Make the most of the season with these fluffy mango pancakes that will make any mango lover happy! No refined flour, sugar or eggs used in the recipe.
If you love mangoes, you cannot resist these mango pancakes!
Most of India has 3 seasons. The monsoons, the winters and the Mango season. Well, especially so, for mango lovers. I know of people who virtually skip dinners during this season, so that they can stuff themselves with 3-4 mangoes each night. Seasonal eating, you see! ????
They say ‘Necessity is the mother of invention’. I would say- “Abundance is the mother of invention”. I invariably come up with a new recipe when I have too much of a particular ingredient. One good thing about living in Bombay is the truck loads of Hapoos (Alphonso mangoes) that arrive into the markets at this time of the year. Alphonso mangoes are considered by many to be the best in terms of sweetness and flavour.
I bought a whole load of mangoes from the veggie market last evening. The thing about tropical fruits ripening in your kitchen is that keep inviting you to eat them with those waves of fruity aromas that hit you each time you pass them. This wonderful ripe mango aroma has been nudging me all day to do something about them.

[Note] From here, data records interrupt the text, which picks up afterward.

/-- An effect outside tracks, surfaces, pen and tables. -/
theorem Moves.of {s t : State} (h1 : t.tracks = s.tracks) (h2 : t.pen = s.pen) (h3 : t.pad = s.pad)
    (h4 : t.panel = s.panel) (hs : t.store = s.store) (hq : QueueInv s.queue → QueueInv t.queue) : Moves s t :=
  Moves.ofStore h1 h2 h3 h4 (by rw [hs]) hq (by rw [hs]; exact id)

theorem Moves.withMode (s : State) (m : ModeEngine) : Moves s { s with mode := m } := Moves.of rfl rfl rfl rfl rfl id

theorem Moves.withGesture (s : State) (g : GestureUnit) : Moves s { s with gesture := g } :=
  Moves.of rfl rfl rfl rfl rfl id

theorem Moves.withCommand (s : State) (c : CommandUnit) : Moves s { s with command := c } :=
  Moves.of rfl rfl rfl rfl rfl id

theorem Moves.withPalm (s : State) (p : PalmFilter) : Moves s { s with palm := p } := Moves.of rfl rfl rfl rfl rfl id

theorem Moves.withPort (s : State) (p : HostPort) : Moves s { s with port := p } := Moves.of rfl rfl rfl rfl rfl id

theorem Moves.withStore (s : State) (st : TableStore) (hh : st.holds = s.store.holds)
    (hf : FaultsInv s.store → FaultsInv st) : Moves s { s with store := st } := Moves.ofStore rfl rfl rfl rfl hh id hf

/-- The relation of the Pen Record looks at six of its fields. -/
theorem PenInv.of {p q : PenUnit} (h : PenInv p) (h1 : q.state = p.state) (h2 : q.followed = p.followed)
    (h3 : q.linger = p.linger) (h4 : q.conflict = p.conflict) (h5 : q.guard = p.guard)
    (h6 : q.lastSample = p.lastSample) : PenInv q := by
  unfold PenInv at *
  rw [h1, h2, h3, h4, h5, h6]
  exact h

theorem PenInv.absent (p : PenUnit) : PenInv p.absent := ⟨rfl, rfl, rfl, rfl⟩

/-- An effect on the pen record's other fields alone. -/
theorem Moves.ofPen {s t : State} (h1 : t.tracks = s.tracks) (hp : PenInv s.pen → PenInv t.pen)
    (ho : t.pen.op = s.pen.op) (h3 : t.pad.op = s.pad.op) (h4 : t.panel.op = s.panel.op) (hs : t.store = s.store)
    (hq : QueueInv s.queue → QueueInv t.queue) : Moves s t :=
  ⟨⟨by rw [h1]; exact SlotsFrom.refl _, by rw [h1], hp, hq, by rw [hs]; exact id⟩, by rw [hs], by rw [h3],
    by rw [h4], by rw [ho]⟩

/-! ## Table Store -/

theorem Moves.afterRead (s : State) (t : Table) (k : Bank) (n : Nat) : Moves s (s.afterRead t k n) :=
  Moves.ofStore rfl rfl rfl rfl (TableStore.afterRead_kept s.store t k n).1 (fun h => h.afterRead t k n)
    (fun h => h.afterRead t k n)

theorem Moves.afterReads (t : Table) (k : Bank) (ns : List Nat) (s : State) : Moves s (State.afterReads t k ns s) := by
  induction ns generalizing s with
  | nil => exact Moves.refl s
  | cons n ns ih => exact (Moves.afterRead s t k n).trans (ih _)

theorem Moves.readActive (s : State) (t : Table) (n : Nat) : Moves s (s.readActive t n) := Moves.afterRead s t _ n

theorem Moves.readPosture (s : State) : Moves s s.readPosture := Moves.readActive s _ _

theorem TableStore.flipAll_kept (ts : TableSet) (st : TableStore) :
    (TableStore.flipAll ts st).holds = st.holds ∧ (TableStore.flipAll ts st).faults = st.faults := by
  induction ts generalizing st with
  | nil => exact ⟨rfl, rfl⟩
  | cons t ts ih => exact ⟨(ih _).1.trans (by cases t <;> rfl), (ih _).2.trans (by cases t <;> rfl)⟩

theorem TableStore.setStatuses_kept (v : Staging) (ts : List Table) (st : TableStore) :
    (TableStore.setStatuses v ts st).holds = st.holds ∧ (TableStore.setStatuses v ts st).faults = st.faults := by
  induction ts generalizing st with
  | nil => exact ⟨rfl, rfl⟩
  | cons t ts ih => exact ⟨(ih _).1.trans (by cases t <;> rfl), (ih _).2.trans (by cases t <;> rfl)⟩

theorem TableStore.writeRows_holds (t : Table) (k : Bank) (rs : List Bytes) (n : Nat) (st : TableStore) :
    (TableStore.writeRows t k n rs st).holds = st.holds := by
  induction rs generalizing st n with
  | nil => rfl
  | cons r rs ih => exact (ih _ _).trans (by cases t <;> rfl)

theorem FaultsInv.writeRows (t : Table) (k : Bank) (rs : List Bytes) (n : Nat) {st : TableStore} (h : FaultsInv st) :
    FaultsInv (TableStore.writeRows t k n rs st) := by
  induction rs generalizing st n with
  | nil => exact h
  | cons r rs ih => exact ih _ (h.writeRow t k n _)

theorem FaultsInv.of {st st' : TableStore} (h : FaultsInv st) (hf : st'.faults = st.faults) : FaultsInv st' := by
  unfold FaultsInv
  rw [hf]
  exact h

theorem Moves.copyRows (t : Table) (ns : List Nat) (s : State) : Moves s (State.copyRows t ns s) := by
  induction ns generalizing s with
  | nil => exact Moves.refl s
  | cons n ns ih =>
    refine Moves.trans ((Moves.readActive s t n).trans ?_) (ih _)
    exact Moves.ofStore rfl rfl rfl rfl (by cases t <;> rfl) id (fun h => h.writeRow _ _ _ _)

theorem Moves.afterPass (bs : List (Table × Bank)) (s : State) : Moves s (State.afterPass bs s) := by
  induction bs generalizing s with
  | nil => exact Moves.refl s
  | cons b bs ih => exact (Moves.afterReads _ _ _ s).trans (ih _)

/-! ## Records -/

theorem Moves.offer (s : State) (g : List Offer) : Moves s (s.offer g) :=
  Moves.of rfl rfl rfl rfl rfl (fun h => h.offer g)

theorem Moves.respond (s : State) (k : BitVec 6) (v : Status) (r : Bytes) : Moves s (s.respond k v r) :=
  Moves.of rfl rfl rfl rfl rfl (fun h => h.respond k v r)

theorem Moves.raise (s : State) (e : Event) : Moves s (s.raise e) :=
  Moves.of rfl rfl rfl rfl rfl (fun h => h.raise e)

theorem Moves.enterWaiting (s : State) : Moves s s.enterWaiting := by
  unfold State.enterWaiting
  split
  · split
    · rename_i r _ hl
      exact Moves.of rfl rfl rfl rfl rfl (fun _ => QueueInv.enter (q := { s.queue with waiting := none }) hl _)
    · exact Moves.refl s
  · exact Moves.refl s

/-! ## Forced ends, drops, stalls, enables -/

theorem Moves.takeForcedEnd (s : State) (f : Surface) : Moves s (s.takeForcedEnd f) :=
  ⟨⟨freeSurface_from f _, rfl, by cases f <;> exact id, fun h => h.takeForcedEnd f, by cases f <;> exact id⟩,
    by cases f <;> rfl, by cases f <;> rfl, by cases f <;> rfl, by cases f <;> rfl⟩

theorem Moves.requestForcedEnd (s : State) (f : Surface) : Moves s (s.requestForcedEnd f) := by
  unfold State.requestForcedEnd
  split
  · exact Moves.takeForcedEnd s f
  · cases f <;> exact ⟨⟨SlotsFrom.refl _, rfl, id, id, id⟩, rfl, rfl, rfl, rfl⟩

theorem Moves.takeDrop (s : State) : Moves s s.takeDrop :=
  Moves.ofPen rfl (fun _ => PenInv.absent s.pen) rfl rfl rfl rfl (fun h => h.takeDrop)

theorem Moves.requestDrop (s : State) : Moves s s.requestDrop := by
  unfold State.requestDrop
  split
  · exact Moves.takeDrop s
  · exact Moves.ofPen rfl (fun h => h.of rfl rfl rfl rfl rfl rfl) rfl rfl rfl rfl id

theorem Moves.emptySlots (s : State) (l : Surface) : Moves s (s.emptySlots l) := by
  cases l
  · exact ⟨⟨SlotsFrom.refl _, rfl, id, id, id⟩, rfl, rfl, rfl, rfl⟩
  · exact Moves.ofPen rfl (fun h => h.of rfl rfl rfl rfl rfl rfl) rfl rfl rfl rfl id

theorem Moves.quiet (s : State) : Moves s s.quiet :=
  ((((Moves.emptySlots s .pad).trans (Moves.emptySlots _ .panel)).trans (Moves.requestForcedEnd _ .pad)).trans
    (Moves.requestForcedEnd _ .panel)).trans (Moves.requestDrop _)

theorem Moves.enterStalled (s : State) (l : Surface) (c : StallCause) : Moves s (s.enterStalled l c) := by
  unfold State.enterStalled
  split
  · exact Moves.refl s
  · have h1 : Moves s { s.setLink l (s.link l).stalled with queue := s.queue.raiseAll (s.stallEvents l c) } := by
      cases l <;> exact Moves.of rfl rfl rfl rfl rfl (fun h => h.raiseAll _)
    dsimp only
    generalize { s.setLink l (s.link l).stalled with queue := s.queue.raiseAll (s.stallEvents l c) } = u at h1
    have h2 : Moves s ((u.emptySlots l).requestForcedEnd l) :=
      (h1.trans (Moves.emptySlots u l)).trans (Moves.requestForcedEnd _ l)
    cases l
    · exact h2
    · exact h2.trans (Moves.requestDrop _)

theorem Moves.linkTimeout (s : State) (l : Surface) (c : StallCause) : Moves s (s.linkTimeout l c) := by
  unfold State.linkTimeout
  split
  · exact Moves.refl s
  · exact Moves.enterStalled s l c

theorem Moves.setLink (s : State) (l : Surface) (k : Link) : Moves s (s.setLink l k) := by
  cases l <;> exact Moves.of rfl rfl rfl rfl rfl id

theorem Moves.evaluateScans (s : State) : Moves s s.evaluateScans :=
  Moves.of (by simp) (by simp) (by simp) (by simp) (by simp) (fun h => h.evaluateScans)

theorem Moves.recover (s : State) (l : Surface) : Moves s (s.recover l) :=
  Moves.of (by simp) (by simp) (by simp) (by simp) (by simp) (fun h => h.recover l)

theorem Moves.enterOff (s : State) (l : Surface) : Moves s (s.enterOff l) :=
  Moves.of (by simp) (by simp) (by simp) (by simp) (by simp) (fun h => h.enterOff l)

theorem Moves.disableWhen (s : State) (f : Surface) (g : Bool) : Moves s (s.disableWhen f g) := by
  unfold State.disableWhen
  split
  · cases f with
    | pad =>
      exact ((Moves.emptySlots s .pad).trans (Moves.withGesture _ _)).trans (Moves.requestForcedEnd _ .pad)
    | panel =>
      exact ((Moves.emptySlots s .panel).trans (Moves.requestForcedEnd _ .panel)).trans (Moves.requestDrop _)
  · exact Moves.refl s

theorem Moves.evaluateEnables (s : State) (e : Enables) : Moves s (s.evaluateEnables e) := by
  unfold State.evaluateEnables
  dsimp only
  split
  · exact Moves.refl s
  · exact (((Moves.withCommand s _).trans (Moves.disableWhen _ _ _)).trans (Moves.disableWhen _ _ _)).trans
      (Moves.evaluateScans _)

theorem Moves.consultPosture (s : State) : Moves s s.consultPosture :=
  (Moves.readPosture s).trans (Moves.evaluateEnables _ _)

/-! ## Mode Engine and swap -/

theorem Moves.beginScan (s : State) (m : Mode) (c : Cause) : Moves s (s.beginScan m c) :=
  (Moves.withMode s _).trans (Moves.evaluateScans _)

theorem Moves.reportReturn (s : State) : Moves s s.reportReturn :=
  Moves.of (by simp) (by simp) (by simp) (by simp) (by simp) (fun h => h.reportReturn)

theorem Moves.setContext (s : State) (f : Surface) (c : Context) : Moves s (s.setContext f c) := by
  cases f <;> exact ⟨⟨SlotsFrom.refl _, rfl, id, id, id⟩, rfl, rfl, rfl, rfl⟩

theorem Moves.recheckGesture (s : State) (f : Surface) : Moves s (s.recheckGesture f) := by
  unfold State.recheckGesture
  dsimp only
  split
  · exact ((Moves.readActive s _ _).trans (Moves.setContext _ f _)).trans (Moves.offer _ _)
  · exact Moves.setContext _ _ _

theorem Moves.tellAll (ts : TableSet) (s : State) : Moves s (State.tellAll ts s) := by
  induction ts generalizing s with
  | nil => exact Moves.refl s
  | cons t ts ih =>
    refine Moves.trans ?_ (ih _)
    cases t with
    | posture => exact Moves.consultPosture s
    | zone => exact Moves.refl s
    | cls => exact Moves.refl s
    | gesture => exact (Moves.recheckGesture s .pad).trans (Moves.recheckGesture _ .panel)
    | pen => exact Moves.ofPen rfl (fun h => h.of rfl rfl rfl rfl rfl rfl) rfl rfl rfl rfl id

theorem Moves.answerSetMode (s : State) : Moves s s.answerSetMode :=
  Moves.of rfl rfl rfl rfl rfl (fun h => QueueInv.respond (s := { s with mode := { s.mode with setMode := none } }) h _ _ _)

I first thought of baking the mangoes into a cake, or making a mousse for dessert (which is going to be the next escape route for the luscious babies). But no ! I wanted something that would give me instant gratification. That’s how the recipe idea for these Mango Pancakes was born.
At the Saffron Trail household, the boy is a big fan of pancakes, which automatically means pancakes make a regular appearance on my blog. Check these out:
I’ve used 100% whole wheat flour and a bit of sorghum flour. If you don’t have access to the latter, use all of whole wheat flour by all means.
Mango and ginger are a flavour pairing made in heaven, which is why I like to add ground ginger in the batter. However, other spices like nutmeg and cardamom will also fit in beautifully. I have not added any sugar to the batter, which is why these mango pancakes need to be served with either honey or maple syrup.
Mango Coconut Pancakes – This is a variation you can do with this same recipe by substituting part of the buttermilk with coconut milk and adding a couple of tablespoons of desiccated coconut to the batter to get Mango Coconut Pancakes.
- 1 large mango >400 grams
- 1 cup wheat flour
- 1/4 cup sorghum flour jowar atta
- 1/2 tsp ginger powder
- 1 tsp baking powder
- 1/4 tsp baking soda
- 1 3/4 cups butter milk
- 1 pinch salt
- 1 tbsp oil
- 2 tbsp honey or maple syrup
- 1/2 cup diced mango
- Peel and dice the mango into small pieces to get around 1.5 cups of diced mango - 1 cup for the batter and 1/2 cup for garnish.
- Mix all the dry ingredients in a large bowl. Add the buttermilk and oil. Stir until well combined. The consistency of the batter should be somewhat thick but easily pourable.
- Heat a non stick pan. Smear some oil on this using a kitchen paper. Pour 1/4 cup batter per pancake. Don't spread it out. Let it cook for 2-3 min on a slow flame. Once you see bubbles around the circumference of the pancake, turn over to the other side cook the other side for 1 minute.
- Make stacks of pancakes. Garnish with some diced mango and a good drizzle of honey or maple syrup. This recipe will make around 16 pancakes or so.